Update vs. replace document validation
Update documents provided in UpdateOne
and UpdateMany
write models are required only to contain atomic modifiers
(i.e. keys that start with $
). Drivers MUST throw an error if an update document is empty or if the document's first
key does not start with $
. Drivers MUST rely on the server to return an error if any other entries in the update
document are not atomic modifiers. Drivers are not required to perform validation on update pipelines.
Replacement documents provided in ReplaceOne
write models are required not to contain atomic modifiers. Drivers MUST
throw an error if a replacement document is nonempty and its first key starts with $
. Drivers MUST rely on the server
to return an error if any other entries in the replacement document are atomic modifiers.
Options
class BulkWriteOptions {
/**
* Whether the operations in this bulk write should be executed in the order in which they were
* specified. If false, writes will continue to be executed if an individual write fails. If
* true, writes will stop executing if an individual write fails.
*
* Defaults to true.
*/
ordered: Optional<Boolean>;
/**
* If true, allows the writes to opt out of document-level validation.
*
* This option is only sent if the caller explicitly provides a value. The server's default
* value is false.
*/
bypassDocumentValidation: Optional<Boolean>;
/**
* A map of parameter names and values to apply to all operations within the bulk write. Value
* must be constant or closed expressions that do not reference document fields. Parameters can
* then be accessed as variables in an aggregate expression context (e.g. "$$var").
*
* This option is only sent if the caller explicitly provides a value.
*/
let: Optional<Document>;
/**
* The write concern to use for this bulk write.
*/
writeConcern: Optional<WriteConcern>;
/**
* Enables users to specify an arbitrary comment to help trace the operation through
* the database profiler, currentOp and logs.
*
* This option is only sent if the caller explicitly provides a value.
*/
comment: Optional<BSON value>;
/**
* Whether detailed results for each successful operation should be included in the returned
* BulkWriteResult.
*
* Defaults to false.

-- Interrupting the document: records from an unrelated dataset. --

-- ==== Sys2Proof/Machine/Integrity.lean ====
section
/-!
DEFINITION. Memory integrity (13): recovery from a replica, patrol scrub, row sparing and page retirement.
-/
namespace Sys2Proof.Machine

/-! ## Page retirement (R290, R292) -/

/-- The page that holds physical address `a` retired: into the list while it has room. A Saffron slot on it is lost first, while its header
can still be written (R256, log entry 199). -/
def State.retirePage (s : State) (a : Nat) : State :=
  if s.pageRetired a then s
  else
    let s := s.slotLost a
    let d := dieOfPhys a
    let page := a / 4096 * 4096
    let seg := s.segAt a
    let part := seg.map (fun r => r.part 0)
    let src : Src := ⟨4, 64 + d⟩
    let room := decide (s.memc.pages.length < 16384)
    let before := s
    let ser := if tierOf a = 2 then Tbl.set 0 s.memc.pageSer (a / 4096) (Tbl.get 0 s.memc.modSer (chanOfT2 a)) else s.memc.pageSer
    let s := if room then { s with memc := { s.memc with pages := s.memc.pages ++ [a / 4096], pageSer := ser } }
             else { s with memc := { s.memc with lostPages := s.memc.lostPages ++ [a / 4096] } }
    let s := (s.bump (eccBase d + 0x2C) 32 1).setReg 0x109000 s.memc.pages.length
    let s := s.blot { cls := 0x0404, part := part, src := src, addr := page,
                      detail := [((seg.map (fun r => r.f 4 2)).getD 0xFF, 1), (tierOf a, 1)] } (ringsGP part)
    if room then s.measChanged before else s.blot { cls := 0x0405, src := src, addr := page } [ringG]

/-- The pages of the failing sectors of a row retired. -/
def State.retireRow (s : State) (sectors : List Nat) : State := sectors.foldl (fun s a => s.retirePage a) s

/-! ## Failing rows (R289, R291) -/

/-- Distinct sectors of a row with a corrected error in the last 24 h. -/
def State.recentCorrected (s : State) (sectors : List Nat) : List Nat :=
  (sectors.eraseDups).filter (fun a => s.memc.corrected.any (fun e => e.1 == a && decide (s.time < e.2 + dayNs)))

/-- The sectors that make a row fail: those poisoned since the row was last remapped, or three or more with corrected errors. -/
def State.failingSectors (s : State) (sectors : List Nat) : List Nat :=
  let p := (sectors.eraseDups).filter (fun a => s.memc.failing.contains a)
  let c := s.recentCorrected sectors
  if 3 ≤ c.length then (p ++ c).eraseDups else p

/-- The row's errors are dealt with. -/
def State.rowSpared (s : State) (sectors : List Nat) : State :=
  { s with memc := { s.memc with failing := s.memc.failing.filter (fun a => !sectors.contains a),
                                 corrected := s.memc.corrected.filter (fun e => !sectors.contains e.1) } }

/-- The next spare of a stack bank taken for a row: USED counts it, and EXHAUSTED a bank whose last it was; each saturates (R13). -/
def State.useSpare (s : State) (die key row : Nat) : State :=
  let used := Tbl.get 0 s.memc.spares key
  let n := s.reg (eccBase die + 0x24)
  let s := s.setReg (eccBase die + 0x24) (satAdd 16 (bits n 31 16) (b2n (used == 1)) * 65536 + satAdd 16 (bits n 15 0) 1)
  { s with memc := { s.memc with spares := Tbl.set 0 s.memc.spares key (used + 1), remaps := s.memc.remaps ++ [(key, row, used)] } }

/-- A row of a DDR channel's module repaired, and recorded for hard repair at the next start (R291). -/
def State.usePpr (s : State) (die chan bank row : Nat) : State :=
  let s := s.bump (eccBase die + 0x28) 32 1
  { s with memc := { s.memc with ppr := Tbl.upd 0 s.memc.ppr chan (· + 1), hppr := s.memc.hppr ++ [(chan, bank, row)] } }

/-- The sectors that a command names lie in the row it names (log entry 33); those of a DDR row lie in one channel. -/
def State.inRow (s : State) (die : Nat) (ddr : Bool) (dbank row : Nat) (sectors : List Nat) : Bool :=
  sectors.all (fun a => a % 64 == 0 && tierOf a == (if ddr then 2 else 1) && dieOfPhys a == die && (s.phys a).isSome
    && (Config.rowOf a).1 == dbank && (Config.rowOf a).2 == row && (!ddr || chanOfT2 a == chanOfT2 (sectors.headD 0)))

/-- ROW_SPARE_REMAP: a failing row is directed to the bank's next spare once every sector is copied, or repaired in its module,
or its failing pages are retired. The sectors of the row are the command's (log entry 33). -/
def execRowSpareRemap (die : Nat) (ddr : Bool) (dbank row : Nat) (sectors : List Nat) (repair : Bool) (s : State) :
    Host.Outcome State Fault Refusal :=
  run (Instr.wf (.rowSpareRemap die ddr dbank row sectors repair)) s (fun s =>
    let fs := s.failingSectors sectors
    let key := die * 65536 + dbank % 65536
    if !s.inRow die ddr dbank row sectors || fs.isEmpty then s
    else if (if ddr then repair else decide (Tbl.get 0 s.memc.spares key < 2)) then
      (if ddr then s.usePpr die (chanOfT2 (sectors.headD 0)) dbank row else s.useSpare die key row).rowSpared sectors
    else (s.retireRow fs).rowSpared sectors)

/-! ## Replicas (R286, R287) -/

/-- The fills that wait for the recovery of the sector at `a`: cluster and entry. -/
def State.healing (s : State) (a : Nat) : List (Nat × Fill) :=
  (upto 32).filterMap (fun cl => ((s.cache cl).fills.find? (fun f => f.line == a / 128 && f.heal)).map (fun f => (cl, f)))

/-- Those fills are over, unless the line's other sector is still under recovery. -/
def State.closeHeals (s : State) (a : Nat) (bad : Bool) : State :=
  let other := if a % 128 = 0 then a + 64 else a - 64
  (s.healing a).foldl (fun s x => if (s.sector other).recover then s.fillHeals x.1 x.2 [other] bad else s.fillOver x.1 x.2 bad) s

/-- The replica sector from which the sector at `a` is recovered: as the first reader's partition has it, or any (R286, R288). -/
def State.healFrom (s : State) (a : Nat) : Option (Nat × Rec) :=
  let part := ((s.sector a).joined.head?).bind (fun k => if k.2.2 = 0 then none else (s.cmd (k.2.2 - 1)).part)
  (match part with | some p => s.replicaOf (some p) a | none => none).or (s.replicaOf none a)

/-- The replica's sector at physical address `y` read: it fails where it is poisoned or retired, and where its check does (`ok` false),
which poisons or counts it as any read does (R284, R285). -/
def State.readReplica (s : State) (y : Nat) (ok : Bool) : State × Bool :=
  if s.pageRetired y || (s.sector y).poison then (s, false)
  else if ok then (s, true)
  else if tierOf y = 1 && (s.sector y).crc then (s.bump (eccBase (dieOfPhys y) + 0xC) 32 1, false)
  else (s.poison y, false)

/-- REPLICA_READ_COMPLETE: the sector at `addr` is rewritten from its replica and its readers have the data, or it stays poisoned and they
fail. In a retired page the data is delivered and not written back (R290). -/
def execReplicaReadComplete (addr : Nat) (ok : Bool) (stallNs : Nat) (s : State) : Host.Outcome State Fault Refusal :=
  run (Instr.wf (.replicaReadComplete addr ok stallNs)) s (fun s =>
    let a := addr / 64 * 64
    let d := dieOfPhys a
    let part := (s.segAt a).map (fun r => r.part 0)
    let src : Src := ⟨4, d⟩
    if !(s.sector a).recover then s
    else match s.healFrom a with
      | none => s.updSector a (fun x => { x with recover := false, joined := [] })
      | some r =>
        let z := s.readReplica ((s.phys r.1).getD 0) ok
        if z.2 then
          let s := (z.1.healing a).foldl (fun s x => s.serveReaders (s.waitersOf x.2 a) .ok) z.1
          let keys := (s.sector a).joined.filter (fun k => k.1 != 2)
          let s := s.updSector a (fun x => { x with recover := false, joined := [] })
          let s := if s.pageRetired a then s.updSector a (fun x => { x with served := x.served ++ keys }) else (s.commit a (s.readDP r.1 64)).1
          let s := s.bump (eccBase d + 0x20) 32 1
          let s := s.blot { cls := 0x0402, part := part, src := src, addr := a,
                            detail := [(r.2.f 2 2, 1), (r.2.f 4 2, 1), (stallNs, 8)] } (ringsGP part)
          s.closeHeals a false
        else
          let fs := z.1.healing a
          let lost := (fs.map (fun x => z.1.lostLaunches x.2 a (.fail 2 (a / 64 % 65536)))).flatten
          let s := z.1.updSector a (fun x => { x with recover := false, lost := true, joined := [] })
          let s := (s.lineLost a 2 none src).closeHeals a true
          (s.endReaders src lost).slotLost a)

/-! ## Scrub (R288) -/

/-- The last sector of the memory of die `d` that its nib patrols. -/
def State.lastSector (s : State) (d : Nat) : Nat :=
  if s.t2Size d = 0 then (d + 1) * sliceSize - 64 else 0x10000000000 + d * 0x8000000000 + s.t2Size d - 64

/-- SCRUB_PATROL: the nib reads one sector of its die; it skips retired pages and poisoned sectors. A pass ends with the die's
last sector (log entry 34). -/
def execScrubPatrol (die addr : Nat) (res : MemRes) (s : State) : Host.Outcome State Fault Refusal :=
  run (Instr.wf (.scrubPatrol die addr res)) s (fun s =>
    let a := addr / 64 * 64
    if !bit (s.reg (eccBase die + 0x38)) 0 || dieOfPhys a != die || tierOf a == 3 || (s.phys a).isNone then s
    else
      let s := if a = s.lastSector die then s.bump (eccBase die + 0x3C) 32 1 else s
      if s.pageRetired a || (s.sector a).poison then s
      else
        let o := (s.setMed [(a, res)]).readSector a none none ⟨4, 64 + die⟩
        match o.2 with
        | .fail _ _ => (o.1.setMed []).slotLost a
        | _ => o.1.setMed [])

end Sys2Proof.Machine
end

This value corresponds inversely to the errorsOnly field in the bulkWrite
* command.
*/
verboseResults: Optional<Boolean>;
}
Result
class BulkWriteResult {
/**
* Indicates whether this write result was acknowledged.
*
* NOT REQUIRED TO IMPLEMENT. See below for guidance on modeling unacknowledged results.
*/
acknowledged: Boolean;
/**
* Indicates whether this result contains verbose results.
*
* NOT REQUIRED TO IMPLEMENT. See below for guidance on modeling verbose results.
*/
hasVerboseResults: Boolean;
/**
* The total number of documents inserted across all insert operations.
*/
insertedCount: Int64;
/**
* The total number of documents upserted across all update operations.
*/
upsertedCount: Int64;
/**
* The total number of documents matched across all update operations.
*/
matchedCount: Int64;
/**
* The total number of documents modified across all update operations.
*/
modifiedCount: Int64;
/**
* The total number of documents deleted across all delete operations.
*/
deletedCount: Int64;
/**
* The results of each individual insert operation that was successfully performed.
*
* NOT REQUIRED TO IMPLEMENT. See below for guidance on modeling verbose results.
*/
insertResults: Map<Index, InsertOneResult>;
/**
* The results of each individual update operation that was successfully performed.
*
* NOT REQUIRED TO IMPLEMENT. See below for guidance on modeling verbose results.
*/
updateResults: Map<Index, UpdateResult>;
/**
* The results of each individual delete operation that was successfully performed.
*
* NOT REQUIRED TO IMPLEMENT. See below for guidance on modeling verbose results.
*/
deleteResults: Map<Index, DeleteResult>;
}
class InsertOneResult {
/**
* The _id of the inserted document.
*/
insertedId: Any;
}
class UpdateResult {
/**
* The number of documents that matched the filter.
*/
matchedCount: Int64;
/**
* The number of documents that were modified.
*/
modifiedCount: Int64;
/**
* The _id field of the upserted document if an upsert occurred.
*
* It MUST be possible to discern between a BSON Null upserted ID value and this field being
* unset. If necessary, drivers MAY add a didUpsert boolean field to differentiate between
* these two cases.
*/
upsertedId: Optional<BSON value>;
}
class DeleteResult {
/**
* The number of documents that were deleted.
*/
deletedCount: Int64;
}
Unacknowledged results
Users MUST be able to discern whether a BulkWriteResult
contains acknowledged results without inspecting the
configured write concern. Drivers should follow the guidance in the CRUD specification
here to determine how to model unacknowledged results.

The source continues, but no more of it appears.